**WHAT YOU HAVE TO DO:** Whenever the string "carries" appears in a line below, please copy the line out.

(Records from a dataset)
-- ==== Sys2Proof/Machine/Barrier.lean ====
section
/-! DEFINITION. Sys2Proof/Machine/Barrier.lean: the team barrier (R249 to R253), seal, gate and undo arrivals (R186 to R190), and the
lead device's decision (R188). -/

namespace Sys2Proof.Machine

/-! ### Attempts by the identity that messages carry -/

/-- Whether an attempt carries a step number and attempt number. -/
def State.carries (s : State) (stepLo : W32) (attempt : BitVec 4) (w : Whose) : Bool :=
  stepLo == BitVec.ofNat 32 (s.numberOf w) && attempt == BitVec.ofNat 4 (s.attemptNumber w)

/-- The attempt under way that messages name by step and attempt (R249). -/
def State.whoseOf (s : State) (stepLo : W32) (attempt : BitVec 4) : Option Whose :=
  match s.job with
  | none => none
  | some j =>
    if j.binary.serving then
      (j.batches.find? fun b => s.carries stepLo attempt (.batch b.intake.ticket)).map fun b => .batch b.intake.ticket
    else if j.evalRunning.isSome then (if s.carries stepLo attempt .eval then some .eval else none)
    else if s.carries stepLo attempt .step then some .step
    else if s.carries stepLo attempt .ahead then some .ahead
    else none

/-- Whether arrivals count now: the job runs, is not held, and no undo of a training job is under way. -/
def State.collecting (s : State) : Bool :=
  s.job.elim false fun j => j.running && !s.held && (!j.undoing || j.binary.serving)

/-- Whether a message belongs to an earlier step or attempt than the present one; step and attempt numbers wrap (R224). -/
def olderThan (step : W32) (attempt : BitVec 4) (m : ArrivalMsg) : Bool :=
  let d := (step - m.stepLo).toNat
  let a := (attempt - m.attempt).toNat
  if d = 0 then 1 ≤ a && a ≤ 8 else d < 2 ^ 31

/-- Whether an arrival that names no attempt under way is a late one of work that has ended; in a serving job any. -/
def State.lateArrival (s : State) (m : ArrivalMsg) : Bool :=
  let w : Whose := if s.evaluating.isSome then .eval else .step
  s.serving || olderThan (BitVec.ofNat 32 (s.numberOf w)) (BitVec.ofNat 4 (s.attemptNumber w)) m

/-! ### Reports and combined messages (R186, R249) -/

/-- The report of the lowest rank with a fault class. -/
def lowestReport (rs : List SealReport) (cls : Nat) : Option SealReport :=
  rs.foldl (fun best r =>
    if r.faultClass.toNat != cls then best
    else match best with
      | none => some r
      | some b => if r.signature.rank < b.signature.rank then some r else some b) none

/-- The reports that a combining device forwards: the lowest rank's of class 2 and of class 1, and no others. -/
def bestReports (rs : List SealReport) : List SealReport := (lowestReport rs 2).toList ++ (lowestReport rs 1).toList

/-- Two arrivals at one barrier combined. -/
def mergeArrival (a b : ArrivalMsg) : ArrivalMsg :=
  { a with
    numericalAny := a.numericalAny || b.numericalAny, widthAny := a.widthAny || b.widthAny, portsLost := a.portsLost || b.portsLost
    widthGroup := if b.widthGroup < a.widthGroup then b.widthGroup else a.widthGroup
    reports := bestReports (a.reports ++ b.reports), count := a.count + b.count, ranks := a.ranks ++ b.ranks
    saveTime := max a.saveTime b.saveTime }

/-- Whether two arrivals name one barrier of one attempt. -/
def sameArrival (a b : ArrivalMsg) : Bool := a.barrier == b.barrier && a.stepLo == b.stepLo && a.attempt == b.attempt

/-- This device's own arrival at a barrier of an attempt, without a report. -/
def State.plainArrival (s : State) (w : Whose) (barrier : W32) : ArrivalMsg :=
  { barrier := barrier, stepLo := BitVec.ofNat 32 (s.numberOf w), attempt := BitVec.ofNat 4 (s.attemptNumber w)
    ranks := [s.rank] }

/-- This device's own seal or gate arrival, with its report and save time (R186, R365). -/
def State.reportArrival (s : State) (w : Whose) (barrier : W32) : ArrivalMsg :=
  let r := s.reportOf w (if barrier = gateBarrier then 3 else 1)
  { s.plainArrival w barrier with
    numericalAny := r.numerical, widthAny := r.widthOverflow, widthGroup := r.widthGroup
    reports := if r.faultClass = 0 then [] else [r], saveTime := s.ownSaveTime }

/-! ### Releases of barriers (R236, R251) -/

/-- The anchor slot of a release cycle (R236): the first slot whose position begins at or after it. -/
def anchorSlot (t : Cycle) : Nat :=
  let bout := t.toNat / 1856
  let p := (t.toNat % 1856 + 63) / 64
  if p < 28 then 28 * bout + p else 28 * (bout + 1)

/-- The key of a slot plan entry: its port and its entry ID (R235). -/
def entryKey (e : SlotEntry) : Nat := e.port * 2 ^ 24 + e.entryId.toNat

/-- A list of pairs with one put in the place of those of its key. -/
def putPair {β : Type} (l : List (Nat × β)) (k : Nat) (v : β) : List (Nat × β) := l.filter (fun e => e.1 != k) ++ [(k, v)]

/-- The phase that a barrier's release begins, if it is an entry barrier (R269, R272). -/
def State.notePhase (s : State) (b : W32) (t : Cycle) : State :=
  match s.job.bind fun j => j.binary.phaseMaps.phases.find? fun p => p.entryBarrier == b with
  | some p => { s with power := { s.power with upcoming := s.power.upcoming ++ [(t, p.phaseId)] } }
  | none => s

/-- A release begins the phase whose entry barrier it is, and the slot plan entries anchored to it begin anew (R236, R272). -/
def State.noteAnchor (s : State) (b : W32) (t : Cycle) : State :=
  (s.notePhase b t).mapFabric fun f =>
    let mine := (f.plan.filter fun e => e.anchor == b).map entryKey
    { f with anchors := putPair f.anchors b.toNat (anchorSlot t), arrived := f.arrived.filter fun e => !has mine e.1
             sent := f.sent.filter fun e => !has mine e.1, begun := f.begun.filter fun e => !has mine e.1 }

/-- The release of a barrier of the binary reaches this device: plots may wait for it. -/
def State.noteRelease (s : State) (b stepLo : W32) (attempt : BitVec 4) (t : Cycle) : State :=
  (s.noteAnchor b t).mapFabric fun f =>
    { f with releases := putPair f.releases (barrierKey b stepLo) t
             subtrees := f.subtrees.filter fun x =>
               !(x.msg.barrier == b && x.msg.stepLo == stepLo && x.msg.attempt == attempt) }

/-! ### The decision (R188) -/

/-- The decision of R188 over the reports of one attempt: `a` attempts on the batch, the previous signature, and
max_attempts. -/
def judgeReports (rs : List SealReport) (numerical width : Bool) (group : BitVec 24) (a : Nat) (prev : Signature)
    (maxAttempts : Nat) : SealOutcome :=
  match lowestReport rs 2 with
  | some f => { code := .hold, status := 0x00610001, signature := f.signature }
  | none =>
    match lowestReport rs 1 with
    | some f =>
      if f.signature = prev then { code := .hold, status := 0x00610002, signature := f.signature }
      else if maxAttempts ≤ a then { code := .hold, status := 0x00610003, signature := f.signature }
      else { code := .replay, signature := f.signature }
    | none =>
      if numerical then { code := .skip }
      else if width then
        (if maxAttempts ≤ a then { code := .hold, status := 0x00610003 } else { code := .replayWider, widthGroup := group })
      else { code := .seal }

/-- The lowest width group of a collection. -/
def lowestGroup (c : Collect) : BitVec 24 :=
  c.reports.foldl (fun g r => if r.widthOverflow && r.widthGroup < g then r.widthGroup else g) c.widthGroup

/-- The lead device's judgement of an attempt. After the gate of single-field mode anything but a seal holds the job (R201). -/
def State.judgeCollect (s : State) (c : Collect) (w : Whose) : SealOutcome :=
  let a := s.attemptOf w
  let o := judgeReports c.reports (c.numericalAny || c.reports.any (·.numerical)) (c.widthAny || c.reports.any (·.widthOverflow))
    (lowestGroup c) a.count a.prev (s.num 0x204004)
  if s.singleField && w = .step && a.gatePassed && o.code != .seal then
    { o with code := .hold, status := 0x00610005, widthGroup := 0xFFFFFF }
  else if s.fabric.judgeRollback.contains (c.stepLo, c.attempt) && o.code != .hold && o.code != .replay then
    (if s.num 0x204004 ≤ a.count then { code := .hold, status := 0x00610003 } else { code := .replay })
  else o

/-- The lead device decides a barrier: the outcome of a seal or gate, or the release of another barrier (R188, R251). -/
def State.decideBarrier (s : State) (c : Collect) (w : Whose) : State :=
  let t := s.cycle + BitVec.ofNat 64 s.margin
  if c.barrier = sealBarrier || c.barrier = gateBarrier then
    let s := s.mapFabric fun f =>
      { f with collects := f.collects.filter fun x => !(x.stepLo == c.stepLo && x.attempt == c.attempt) }
    s.announce { s.judgeCollect c w with
      release := t, attempt := c.attempt, gate := c.barrier == gateBarrier, stepLo := c.stepLo }
  else
    let s := s.mapFabric fun f =>
      { f with collects := f.collects.filter fun x =>
          !(x.barrier == c.barrier && x.stepLo == c.stepLo && x.attempt == c.attempt) }
    let s := s.noteRelease c.barrier c.stepLo c.attempt t
    if s.formed then s.send (.release (.barrier c.barrier c.stepLo c.attempt t)) else s
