def execBoutStart (s : State) : Out := .next (boutStart s)
def execSlotPositionStart (port : Nat) (slot : Nat) (s : State) : Out := .next (slotPositionStart port slot s)
def execAckWord (port : Nat) (w : AckWord) (s : State) : Out := .next (ackWord port w s)

end Sys2Proof.Machine
end

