/-- How a Harvest begins (R31, R32, R364, R365, R369): the verb is answered, has no effect in Tilled, and refuses a save above 2; in a Sown or
Growing device that leads it begins the move to Tilled and fixes the latest stop, here for a Harvest without a save; a member
passes it on; a Function Level Reset is one with a deadline of 100 ms and resets the function. -/
def Obligations.HarvestBegins : Prop :=
  (∀ (r : Req) (s : State), VerbAsked s r → requestKey r = 0x207001 →
    (s.ctl.cur = .tilled → bitsOf 31 24 (leNat r.data) ≤ 2 →
      ∃ t, exec (.harvest r) s = .next t ∧ HasAnswer r none [] t ∧ OnlyAnswers s t) ∧
    (2 < bitsOf 31 24 (leNat r.data) →
      ∃ t, exec (.harvest r) s = .next t ∧ HasAnswer r (some 0x00640003) [] t ∧ OnlyAnswers s t) ∧
    (s.ctl.cur = .sown ∨ s.ctl.cur = .growing → s.harvest = none → bitsOf 31 24 (leNat r.data) = 0 →
      let deadline := s.cycle + BitVec.ofNat 64 (1600000 * min (max (bitsOf 63 32 (leNat r.data)) 100) 600000)
      let hold := 1600000 * bitsOf 15 0 (leNat r.data)
      (s.isLead = true →
        ∃ t, exec (.harvest r) s = .next t ∧ HasAnswer r none [] t ∧ t.ctl.cur = .harvest ∧ t.ctl.tgt = .tilled ∧
          (t.harvest.map fun h => (h.deadline, h.save, h.holdCycles, h.latestStop)) =
            some (deadline, 0, hold, some (deadline - BitVec.ofNat 64 (128000000 + hold)))) ∧
      (s.isLead = false →
        ∃ t, exec (.harvest r) s = .next t ∧ t.ctl.cur = .harvest ∧
          OutMsg.harvestPass deadline 0 (bitsOf 15 0 (leNat r.data)) ∈ t.outbox))) ∧
  (∀ (rank : Nat) (deadline : Cycle) (save hold : Nat) (s : State),
    (s.formed = false ∨ s.isLead = false → exec (.harvestControlWord rank deadline save hold) s = .next s) ∧
    (s.formed = true → s.isLead = true → (s.ctl.cur = .sown ∨ s.ctl.cur = .growing) → s.harvest = none →
      ∃ t, exec (.harvestControlWord rank deadline save hold) s = .next t ∧ t.ctl.cur = .harvest ∧
        (t.harvest.map fun h => (h.deadline, h.save, h.fixedByLead)) = some (deadline, save, true))) ∧
  (∀ (c deadline : Cycle) (save hold : Nat) (s : State),
    (s.formed = false → exec (.latestStopMessage c deadline save hold) s = .next s) ∧
    (s.formed = true → s.isLead = false → (s.ctl.cur = .sown ∨ s.ctl.cur = .growing) → s.harvest = none →
      ∃ t, exec (.latestStopMessage c deadline save hold) s = .next t ∧ t.ctl.cur = .harvest ∧
        (t.harvest.map fun h => (h.deadline, h.latestStop)) = some (deadline, some c))) ∧
  ∀ s : State,
    (s.ctl.cxlUp = false → exec .functionLevelReset s = .next s) ∧
    (s.ctl.cxlUp = true → (s.ctl.cur = .sown ∨ s.ctl.cur = .growing) → s.harvest = none → s.isLead = true →
      ∃ t, exec .functionLevelReset s = .next t ∧ t.ctl.cur = .harvest ∧ t.ctl.cxlConfigured = false ∧ t.ctl.mirror = [{}, {}, {}, {}] ∧
        (t.harvest.map fun h => (h.deadline, h.save)) = some (s.cycle + 160000000, 0))

/-- How a Harvest ends (R365 to R368): at the latest stop the records of unsealed steps complete with 0x0066_0001 and the job runs no
more; the save, which repairs hold back, stands in the tier window or leaves by save_port, and its header says whether it is complete; a save holder takes frames while space remains;
the job-end record and the Harvest event precede the hold, and the scrub clears memory and leaves the device Tilled with the Hopper
table and the team as they were. A cut-off save is its header alone by the model's choice (log entry 30). -/
def Obligations.HarvestEnds : Prop :=
  (∀ (h : HarvestRun) (c : Cycle) (j : Job) (it : Intake) (s : State), Canonical s → s.harvest = some h → h.phase = .stopping →
    h.latestStop = some c → s.job = some j → j.binary.serving = false → j.evalRunning = none → j.evalQueue = [] → j.evalPending = [] →
    j.batches = [] → j.assigned = [it] → j.outcomes = [] →
    ∃ t, exec .latestStop s = .next t ∧ t.cycle = later s.cycle c ∧ Completed t it.ticket 0x00660001 ∧
      (t.job.map fun x => (x.running, x.assigned)) = some (false, [])) ∧
  (∀ (h : HarvestRun) (s : State), Canonical s → s.harvest = some h → h.phase = .saving →
    ((s.repairing = true ∨ h.save ≠ 1 ∧ (s.portAt (s.num 0x207004)).up = false) → exec .saveDone s = .next s) ∧
    ∀ c ∈ [Instr.saveDone, .saveCutoff], (c = .saveDone → s.repairing = false) →
      let head : List Byte := [0x53, 0x41, 0x56, 0x45, 1, 0, if c = .saveDone then 1 else 0, 0]
      let ended (t : State) : Prop :=
        (t.num 0x102001).testBit 4 = true ∧
        (∃ r, t.records.ledger.getLast? = some r ∧ r.kind = 5 ∧
          Memory.readBytes t.host.window (Config.ledgerBase + 256 * (s.num 0x801002 % 2 ^ 20)) 256 = ledgerBytes r) ∧
        (t.harvest.map fun x => (x.phase, x.incomplete)) =
          some (if h.holdCycles = 0 then .scrubbing else .holding, if c = .saveDone then h.incomplete else true)
      (h.save = 1 →
        ∃ t, exec c s = .next t ∧ Memory.readBytes t.host.tier (s.num 0x207003) 8 = head ∧
          t.host = { s.host with tier := t.host.tier, window := t.host.window } ∧ ended t) ∧
      (h.save ≠ 1 → (s.portAt (s.num 0x207004)).up = true →
        ∃ t bs, exec c s = .next t ∧
          OutMsg.saveFrame (s.num 0x207004) (s.portAt (s.num 0x207004)).neighbourRank 0 (head ++ bs) ∈ t.outbox ∧
          t.host = { s.host with window := t.host.window } ∧ ended t)) ∧
  (∀ (port offset : Nat) (bytes : List Byte) (s : State), Canonical s →
    (s.ctl.cur = .tilled → (s.portAt port).up = true → offset + bytes.length ≤ s.num 0x207005 →
      ∃ t, exec (.saveFrameReceive port offset bytes) s = .next t ∧ Memory.readBytes t.host.held offset bytes.length = bytes ∧
        (∀ a, (a < offset ∨ offset + bytes.length ≤ a) → Memory.readByte t.host.held a = Memory.readByte s.host.held a) ∧
        t = { s with host := { s.host with held := t.host.held }, outbox := s.outbox ++ [.credit port] }) ∧
    (s.num 0x207005 < offset + bytes.length → exec (.saveFrameReceive port offset bytes) s = .next s)) ∧
  ∀ (h : HarvestRun) (s : State), s.harvest = some h →
    (h.phase = .holding → exec .ledgerHoldExpiry s = .next { s with harvest := some { h with phase := .scrubbing } }) ∧
    (h.phase = .scrubbing → s.ctl.cur = .harvest →
      ∃ t, exec .scrubDone s = .next t ∧ t.ctl.cur = .tilled ∧ t.ctl.tgt = .tilled ∧ t.harvest = none ∧ t.job = none ∧
        t.host.window = [] ∧ t.plots = [] ∧ t.pool = [] ∧ t.hopper = s.hopper ∧ t.host.tier = s.host.tier ∧
        (∀ k, isJobEntry k = true → t.num k = dfltNum k) ∧ ∀ k, isJobEntry k = false → k ≠ eventCause → t.num k = s.num k)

**TASK OUTPUT:**
/-- Whether an attempt carries a step number and attempt number. -/
def State.carries (s : State) (stepLo : W32) (attempt : BitVec 4) (w : Whose) : Bool :=
      (j.batches.find? fun b => s.carries stepLo attempt (.batch b.intake.ticket)).map fun b => .batch b.intake.ticket
    else if j.evalRunning.isSome then (if s.carries stepLo attempt .eval then some .eval else none)
    else if s.carries stepLo attempt .step then some .step
    else if s.carries stepLo attempt .ahead then some .ahead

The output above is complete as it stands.